Since 2014 the council has been a member of the Liverpool City Region Combined Authority, which has been led by the directly elected Mayor of the Liverpool City Region since 2017. The combined authority provides strategic leadership and co-ordination for certain functions across the region, but Knowsley Council continues to be responsible for most local government functions.

==Governance==
Knowsley Council provides metropolitan borough services. Some strategic functions in the area are provided by the Liverpool City Region Combined Authority; the leader of Knowsley Council sits on the combined authority as Knowsley's representative. Parts of the borough are covered by civil parishes, which form an additional tier of local government for their areas.

===Political control===
The first election to the council was held in 1973. It initially acted as a shadow authority alongside the outgoing authorities until the new arrangements formally came into effect on 1 April 1974. The council has been under Labour majority control since 1974.
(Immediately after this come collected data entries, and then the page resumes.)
-- ==== Sys2Proof/Laws/Trap.lean ====
section
/-!
SUPPORT. What taking a trap can do: with no trace being kept, it changes the core and its grant alone.
-/

namespace Sys2Proof.Machine

theorem traceRec_off {s : State} (h : s.cpu.dctl.getLsbD 3 = false) (k c : Nat) (x v : Word) : traceRec s k c x v = s := by
  unfold traceRec; dsimp only; rw [h]; rfl

/-- What an operation on the clusters and the cores leaves alone. -/
structure SameStore (s t : State) : Prop where
  mem : t.mem = s.mem
  futs : t.futs = s.futs
  poison : t.poison = s.poison
  fatal : t.fatal = s.fatal

theorem unwait_cpu (s : State) : (unwait s).cpu = s.cpu := by unfold unwait; dsimp only; split <;> rfl

theorem unwait_store (s : State) : SameStore s (unwait s) := by
  unfold unwait; dsimp only; split <;> exact ⟨rfl, rfl, rfl, rfl⟩

/-- The grants of a cluster do not change when a core stops waiting for a Flue entry. -/
theorem gmap_unwait (s : State) (n : Nat) : gmap (unwait s) n = gmap s n := by
  unfold unwait
  dsimp only
  split
  · unfold gmap modCluster setCluster clusterAt
    dsimp only
    rw [find_put]
    split
    · rename_i h; rw [h]; rfl
    · rfl
  · rfl

theorem groupCount_unwait (s : State) (n : Nat) : groupCount (unwait s) n = groupCount s n := by
  unfold groupCount; rw [gmap_unwait]

/-- A core's grant is the one set for it. -/
theorem gmap_setGrant (s : State) (n : Nat) (g : BitVec 8) : gmap (setGrant s n g) n = g := by
  unfold setGrant gmap modCluster setCluster clusterAt
  dsimp only
  rw [find_put]
  simp only [if_true, Option.getD_some]
  exact Vector.getElem_set_self _

theorem savedCtx_unwait (s : State) (c : Ctx) :
    savedCtx (modCpu (unwait s) fun c => { c with lane := none, stall := none }) c = savedCtx s c := by
  have hg : groupCount (modCpu (unwait s) fun c => { c with lane := none, stall := none }) s.cpu.id =
    groupCount s s.cpu.id := groupCount_unwait s _
  unfold savedCtx
  simp only [modCpu_cpu, unwait_cpu, hg]

theorem toFirmware_unwait (s : State) (cause : Nat) :
    toFirmware (modCpu (unwait s) fun c => { c with lane := none, stall := none }) cause = toFirmware s cause := by
  unfold toFirmware
  simp only [modCpu_cpu, unwait_cpu]

/-- The level that a trap from a task goes to, with the core as the handler finds it (R374 to R377). -/
theorem takeTrap_task {s : State} (h : s.cpu.dctl.getLsbD 3 = false) (hw : s.cpu.who = .task) {cause : Nat} {v : Word}
    (hf : toFirmware s cause = false) :
    takeTrap s cause v =
      modCpu (bump (setGrant (modCpu (unwait s) fun c => { c with lane := none, stall := none }) s.cpu.id 0) 4)
        fun k => { k with
          sys := enterHandler k.sys cause v s.cpu.live.pc (commitPc s.cpu.live) k.priv false false (k.tvec &&& ~~~0x3F)
          trapped := some (savedCtx s s.cpu.live)
          trapPoison := false
          writers := [], passed := none
          who := .sys
          priv := 1
          live := { k.sys.ctx with pc := k.tvec &&& ~~~0x3F, pfx := Pfx.none } } := by
  have hb : (modCpu (unwait s) fun c => { c with lane := none, stall := none }).cpu.dctl.getLsbD 3 = false := by
    simp only [modCpu, unwait_cpu]; exact h
  unfold takeTrap
  dsimp only
  rw [traceRec_off hb, toFirmware_unwait, hf, savedCtx_unwait]
  simp only [modCpu_cpu, unwait_cpu, hw, reduceCtorEq, if_true, if_false, decide_false, Bool.false_eq_true]
  rfl

/-- ERROR, or a walk fault of a system-privileged task, goes to firmware from the task (R375, R377). -/
theorem takeTrap_task_fw {s : State} (h : s.cpu.dctl.getLsbD 3 = false) (hw : s.cpu.who = .task) {cause : Nat} {v : Word}
    (hf : toFirmware s cause = true) :
    takeTrap s cause v =
      modCpu (bump (setGrant (modCpu (unwait s) fun c => { c with lane := none, stall := none }) s.cpu.id 0) 4)
        fun k => { k with
          fw := enterHandler k.fw cause v s.cpu.live.pc (commitPc s.cpu.live) k.priv false false (k.fvec &&& ~~~0x3F)
          trapped := some (savedCtx s s.cpu.live)
          trapPoison := false
          writers := [], passed := none
          who := .fw
          priv := 2
          live := { k.fw.ctx with pc := k.fvec &&& ~~~0x3F, pfx := Pfx.none } } := by
  have hb : (modCpu (unwait s) fun c => { c with lane := none, stall := none }).cpu.dctl.getLsbD 3 = false := by
    simp only [modCpu, unwait_cpu]; exact h
  unfold takeTrap
  dsimp only
  rw [traceRec_off hb, toFirmware_unwait, hf, savedCtx_unwait]
  simp only [modCpu_cpu, unwait_cpu, hw, reduceCtorEq, if_true, if_false, decide_false]
  rfl

/-- A trap in the system handler goes to firmware (R375, R377). -/
theorem takeTrap_sys {s : State} (h : s.cpu.dctl.getLsbD 3 = false) (hw : s.cpu.who = .sys) {cause : Nat} {v : Word} :
    takeTrap s cause v =
      modCpu (modCpu (unwait s) fun c => { c with lane := none, stall := none })
        fun k => { k with
          sys := { k.sys with ctx := s.cpu.live }
          fw := enterHandler k.fw cause v s.cpu.live.pc (commitPc s.cpu.live) k.priv true false (k.fvec &&& ~~~0x3F)
          writers := [], passed := none
          who := .fw
          priv := 2
          live := { k.fw.ctx with pc := k.fvec &&& ~~~0x3F, pfx := Pfx.none } } := by
  have hb : (modCpu (unwait s) fun c => { c with lane := none, stall := none }).cpu.dctl.getLsbD 3 = false := by
    simp only [modCpu, unwait_cpu]; exact h
  have hf' : toFirmware (modCpu (unwait s) fun c => { c with lane := none, stall := none }) cause = true := by
    unfold toFirmware; simp only [modCpu, unwait_cpu, hw]; simp
  unfold takeTrap
  dsimp only
  rw [traceRec_off hb, hf']
  simp only [modCpu_cpu, unwait_cpu, hw, reduceCtorEq, if_true, if_false, decide_true, decide_false]
  rfl

/-- A trap or an interrupt with no running context, to the system level (R376). -/
theorem takeTrap_idle {s : State} (h : s.cpu.dctl.getLsbD 3 = false) (hw : s.cpu.who = .idle) {cause : Nat} {v : Word}
    (hf : toFirmware s cause = false) :
    takeTrap s cause v =
      modCpu (modCpu (unwait s) fun c => { c with lane := none, stall := none })
        fun k => { k with
          sys := enterHandler k.sys cause v 0 0 0 false true (k.tvec &&& ~~~0x3F)
          trapped := none
          trapPoison := false
          writers := [], passed := none
          who := .sys
          priv := 1
          live := { k.sys.ctx with pc := k.tvec &&& ~~~0x3F, pfx := Pfx.none } } := by
  have hb : (modCpu (unwait s) fun c => { c with lane := none, stall := none }).cpu.dctl.getLsbD 3 = false := by
    simp only [modCpu, unwait_cpu]; exact h
  have hf' : toFirmware (modCpu (unwait s) fun c => { c with lane := none, stall := none }) cause = false := by
    unfold toFirmware at hf ⊢; simpa only [modCpu, unwait_cpu] using hf
  unfold takeTrap
  dsimp only
  rw [traceRec_off hb, hf']
  simp only [modCpu_cpu, unwait_cpu, hw, reduceCtorEq, if_true, if_false, decide_true, decide_false]
  rfl

end Sys2Proof.Machine
end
| Party in control |  | Years |
|---|---|---|
|  | Labour | 1974–present |

===Leadership===
The role of mayor is largely ceremonial in Knowsley. Political leadership is instead provided by the leader of the council.
The first leader, Dave Tempest, was formerly leader of Kirkby Urban District Council, one of Knowsley's predecessors. The leaders of Knowsley Council since 1974 have been:

| Councillor | Party |  | From | To |
|---|---|---|---|---|
| Dave Tempest |  | Labour | Apr 1974 | May 1975 |
| Peter Longworth |  | Labour | May 1975 | May 1978 |
| Jim Lloyd |  | Labour | May 1978 | May 1987 |
| Jim Keight |  | Labour | May 1987 | May 2003 |
| Ron Round |  | Labour | 21 May 2003 | May 2015 |
| Andy Moorhead |  | Labour | 22 May 2015 | May 2018 |
| Graham Morgan |  | Labour | 18 May 2018 |  |

===Composition===
Following the May 2026 election, the composition of the council was:

The next election is due in 2027.

| Party |  | Seats |
|---|---|---|
|  | Labour | 24 |
|  | Green | 8 |
|  | Reform | 4 |
|  | Liberal Democrats | 3 |
|  | Independent | 6 |
| Total |  | 45 |

==Elections==

Since the last boundary changes in 2016, the council has comprised 45 councillors representing 15 wards, each electing three councillors. Elections are held three years out of every four, with a third of the council (one councillor for each ward) elected each time for a four-year term of office.

==Premises==
The council's main offices and meeting place are at the Municipal Buildings in Archway Road in Huyton. The building was completed in 1963 as the headquarters of Huyton-with-Roby Urban District Council, one of Knowsley's predecessor authorities.